Keywords

1 Introduction

1.1 The Human Herpes Viruses

The Herpes Virus (also known as Herpesviridae) is a family of DNA viruses and one of the most infectious pathogens in existence. Distinguished by 8 categories, the Human Herpes Virus (HHV) can be analyzed according to its protein amino acid sequence. We believed that in order to acquire the appropriate means of eradicating the symptoms, it is necessary to comprehend the similarities and differences of the protein sequence and relate these comparisons to the characteristics of each virus based on the type. Thus, we analyzed the sequences to find patterns for categorizing the Herpes viruses with the application of data mining, using Apriori algorithm and decision tree algorithm to extract rules.
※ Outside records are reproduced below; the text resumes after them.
-- ==== Sys2Proof/Laws/Bus.lean ====
section
/-! SUPPORT. What a step does with the host's next access: where a window access lands (spec/10_state.md R22, R35) and
what each access leaves (70_reset_and_hazards.md R255). -/

namespace Sys2Proof.Machine

/-- The step with an access pending performs it (R65). -/
theorem step_pending (s : State) (a : Access) (rest : List Access) :
    step { s with pending := a :: rest } = access a { s with pending := rest, reply := .nothing } := rfl

/-- The step with no access pending (R216). -/
theorem step_idle {s : State} (h : s.pending = []) : step s = .next s := by
  simp [step, hostStep, h]

theorem step_cons {s : State} {a : Access} {rest : List Access} (h : s.pending = a :: rest) :
    step s = access a { s with pending := rest, reply := .nothing } := by
  simp [step, hostStep, h]

/-! ## Where an access lands -/

theorem windowBytes_eq : windowBytes = 64 := rfl

theorem reach_slot_word (p : Params) {off : Nat} (h : off < 64) (h4 : off % 4 = 0) :
    reach p 4 (.slot off) = .slot off := by
  have hw := windowBytes_eq
  simp only [reach, reachAt]
  rw [if_neg (by omega), if_pos (by simp [h4])]

theorem reach_slot_bad (p : Params) {off size : Nat} (h : off < 64) (hb : size ≠ 4 ∨ off % 4 ≠ 0) :
    reach p size (.slot off) = .badForm := by
  have hw := windowBytes_eq
  simp only [reach, reachAt]
  rw [if_neg (by omega), if_neg (by omega)]

theorem reach_slot_outside (p : Params) (size : Nat) {off : Nat} (h : 64 ≤ off) :
    reach p size (.slot off) = .outside := by
  simp only [reach]
  exact if_pos h

theorem reach_bus_word (p : Params) {off : Nat} (h : off < 64) (h4 : off % 4 = 0) :
    reach p 4 (.bus (p.regBase + off)) = .slot off := by
  have hw := windowBytes_eq
  simp only [reach, reachAt]
  rw [if_neg (by omega), if_neg (by omega), Nat.add_sub_cancel_left, if_pos (by simp [h4])]

theorem reach_bus_bad (p : Params) {off size : Nat} (h : off < 64) (hb : size ≠ 4 ∨ off % 4 ≠ 0) :
    reach p size (.bus (p.regBase + off)) = .badForm := by
  have hw := windowBytes_eq
  simp only [reach, reachAt]
  rw [if_neg (by omega), if_neg (by omega), Nat.add_sub_cancel_left, if_neg (by omega)]

theorem reach_bus_straddling (p : Params) {a size : Nat} (h : a < p.regBase) (hs : p.regBase < a + size) :
    reach p size (.bus a) = .badForm := by
  have hw := windowBytes_eq
  simp only [reach]
  rw [if_neg (by omega), if_pos h]

theorem reach_bus_outside (p : Params) {a size : Nat}
    (h : a < p.regBase ∧ a + size ≤ p.regBase ∨ p.regBase + 64 ≤ a) : reach p size (.bus a) = .outside := by
  simp only [reach]
  exact if_pos h

/-- An access lands on a slot only as an aligned 32-bit access of the window (R35). -/
theorem reach_eq_slot {p : Params} {size off : Nat} {dest : BusAddr} (h : reach p size dest = .slot off) :
    size = 4 ∧ off % 4 = 0 ∧ off < 64 ∧ (dest = .slot off ∨ dest = .bus (p.regBase + off)) := by
  have hw := windowBytes_eq
  cases dest with
  | slot o =>
    simp only [reach, reachAt] at h
    split_ifs at h with _ h2
    simp only [Reach.slot.injEq] at h
    subst h
    exact ⟨h2.1, h2.2, by omega, .inl rfl⟩
  | bus a =>
    simp only [reach, reachAt] at h
    split_ifs at h with _ _ h3
    simp only [Reach.slot.injEq] at h
    subst h
    exact ⟨h3.1, h3.2, by omega, .inr (congrArg _ (by omega))⟩

/-- An access is well formed exactly when it misses the window or lands on a slot (R22, R35). -/
theorem reach_wf (p : Params) (size : Nat) (dest : BusAddr) :
    dest.wf p size = true ↔ reach p size dest ≠ .badForm := by
  cases dest with
  | slot off =>
    simp only [BusAddr.wf, reach, reachAt, Bool.or_eq_true, Bool.and_eq_true, decide_eq_true_eq]
    split_ifs <;> simp only [ne_eq, reduceCtorEq, not_false_eq_true, not_true_eq_false, iff_true, iff_false] <;> omega
  | bus a =>
    simp only [BusAddr.wf, reach, reachAt, Bool.or_eq_true, Bool.and_eq_true, decide_eq_true_eq]
    split_ifs <;> simp only [ne_eq, reduceCtorEq, not_false_eq_true, not_true_eq_false, iff_true, iff_false] <;> omega

/-! ## What a window write leaves -/

/-- A write of CMD starts a command (R24). -/
@[simp] theorem windowWrite_cmd (v : Word) (s : State) : windowWrite 0x04 v s = startCommand v s := rfl

/-- A write of any other slot stores or is ignored (R35). -/
theorem windowWrite_other {off : Nat} (h : off ≠ 0x04) (v : Word) (s : State) :
    windowWrite off v s = .next (s.writeSlot off v) :=
  if_neg h

/-- A write of a slot other than CMD leaves STATUS, CMD, COUT, the memory and everything that is not a read-write
register (R35). -/
theorem writeSlot_frame (s : State) (off : Nat) (v : Word) :
    s.writeSlot off v =
      { s with
        src := (s.writeSlot off v).src, dst := (s.writeSlot off v).dst, count := (s.writeSlot off v).count,
        width := (s.writeSlot off v).width, height := (s.writeSlot off v).height, ncol := (s.writeSlot off v).ncol,
        cin := (s.writeSlot off v).cin } := by
  unfold State.writeSlot
  split <;> rfl

/-- A CMD write runs the command its word names, or raises ILLEGAL (R93). -/
theorem startCommand_cases (w : Word) (s : State) :
    (∃ i, decode w = .ok i ∧ startCommand w s = exec i { s with cmd := w }) ∨
      (IllegalWord w ∧ startCommand w s = .next ({ s with cmd := w }.raiseError .illegal)) := by
  unfold startCommand
  cases h : decode w with
  | ok i => exact .inl ⟨i, rfl, rfl⟩
  | error e => exact .inr ⟨fun i hi => by simp [h] at hi, rfl⟩

/-! ## What an access can do -/

/-- What an access that does not stop can do: give a reply, start a command, store a register, store bytes that exist,
or reset (R255). -/
theorem access_cases {a : Access} {s t : State} (h : access a s = .next t) :
    (∃ r, t = { s with reply := r }) ∨
    (∃ w dest, a = .write dest 4 w ∧ (dest = .slot 4 ∨ dest = .bus (s.params.regBase + 4)) ∧
      startCommand w s = .next t) ∨
    (∃ off v, off ≠ 4 ∧ t = s.writeSlot off v) ∨
    (∃ addr bytes, inRange s.params addr bytes.length = true ∧ t = s.store (bytesAt addr bytes)) ∨
    (a = .reset ∧ t = s.resetRegisters) ∨
    (∃ w, a = .resetDuringCommand w ∧ t = resetDuring w s) := by
  cases a with
  | write dest size v =>
    simp only [access] at h
    cases hr : reach s.params size dest with
    | outside => rw [hr] at h; cases h; exact .inl ⟨_, rfl⟩
    | badForm => rw [hr] at h; cases h
    | slot off =>
      rw [hr] at h
      obtain ⟨rfl, -, -, hd⟩ := reach_eq_slot hr
      by_cases ho : off = 4
      · subst ho; exact .inr (.inl ⟨v, dest, rfl, hd, h⟩)
      · simp only [windowWrite_other ho] at h
        cases h; exact .inr (.inr (.inl ⟨off, v, ho, rfl⟩))
  | read src size =>
    simp only [access] at h
    cases hr : reach s.params size src <;> rw [hr] at h <;> cases h <;> exact .inl ⟨_, rfl⟩
  | memWrite a bytes =>
    simp only [access] at h
    split at h
    · next hr => cases h; exact .inr (.inr (.inr (.inl ⟨a, bytes, hr, rfl⟩)))
    · cases h
  | memRead a n =>
    simp only [access] at h
    split at h
    · cases h; exact .inl ⟨_, rfl⟩
    · cases h
  | reset => cases h; exact .inr (.inr (.inr (.inr (.inl ⟨rfl, rfl⟩))))
  | resetDuringCommand w => cases h; exact .inr (.inr (.inr (.inr (.inr ⟨w, rfl, rfl⟩))))

theorem tornCells_addrs (s : State) (i : Instr) :
    (tornCells s i).map Prod.fst =
      (List.range (min (dstLen i s) (s.params.memBytes - s.dst.toNat))).map (s.dst.toNat + ·) := by
  simp [tornCells, Function.comp_def]

/-- The bytes an interrupted command draws lie in its destination range and in the memory (R243, R50). -/
theorem tornCells_bounds {s : State} {i : Instr} {a : Nat} (h : a ∈ (tornCells s i).map Prod.fst) :
    s.dst.toNat ≤ a ∧ a < s.dst.toNat + dstLen i s ∧ a < s.params.memBytes := by
  rw [tornCells_addrs] at h
  obtain ⟨k, hk, rfl⟩ := List.mem_map.1 h
  have := List.mem_range.1 hk
  omega

/-- An interrupted CMD write can change the memory alone: the free bytes of the command its word names, or nothing
(R243). -/
theorem tearMemory_cases (w : Word) (s : State) :
    (∃ i, decode w = .ok i ∧ tearMemory w s = s.store (tornCells s i)) ∨ (IllegalWord w ∧ tearMemory w s = s) := by
  unfold tearMemory
  cases hd : decode w with
  | error e => exact .inr ⟨fun i hi => by simp [hd] at hi, rfl⟩
  | ok i => exact .inl ⟨i, rfl, rfl⟩

end Sys2Proof.Machine
end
The Human Herpes Viruses represent a group of DNA viruses that share common biological features that account for oral pathology. The eight categories are named: Herpes Simplex Virus (HSV, HHV-1, 2), Varicella-zoster Virus (VZV, HHV-3), Epstein-Barr Virus (EBV, HHV-4), Cytomegalovirus (CMV, HHV-5), and the remaining HHV-6, HHV-7, and HHV-8.

The most common oral HHV infections, HHV-1, 2, as known as Herpes Simplex Virus (alpha herpes viruses), are the causes of Primary Herpetic Gingivostomatitis. This diagnosis is what brings about skin, lip, oral mucosal ulcerations, fever, and lymphadenopathy. It is related to Gingivostomatitis in that it is related to gingival erythma, edema, and erosive lesions. Usually sexually transmitted, HSV causes ulcerations and blistering of the external genitalia and cervix. [4] The practical therapeutic control method for this infection is natural antibodies produced from the patient’s body. The recurring episodes of HSV get milder as the presence of antibodies to previous viruses are made. The control process extends over a few weeks; during the first week the illness exacerbates, starting from the second week the condition begins to improve, and on the fourth week, symptoms disappear completely. Another symptom that occurs as a consequent of latent ganglionic HHV-1 infection is the Recurrent Herpes Labialis. This typically affects the lips, bringing cold sores to the infected areas. In this condition, stress, fever, and trauma commonly takes place.

The Varicella-zoster virus, HHV-3 (alpha herpes virus), leads to chicken pox. It is related to oral manifestations of vesicles and ulcerations. The infection usually appears at childhood near the respiratory tract. During the process of secondary multiplication, the vesicles are filled with infectious viruses which may lead to Central Nervous System infection.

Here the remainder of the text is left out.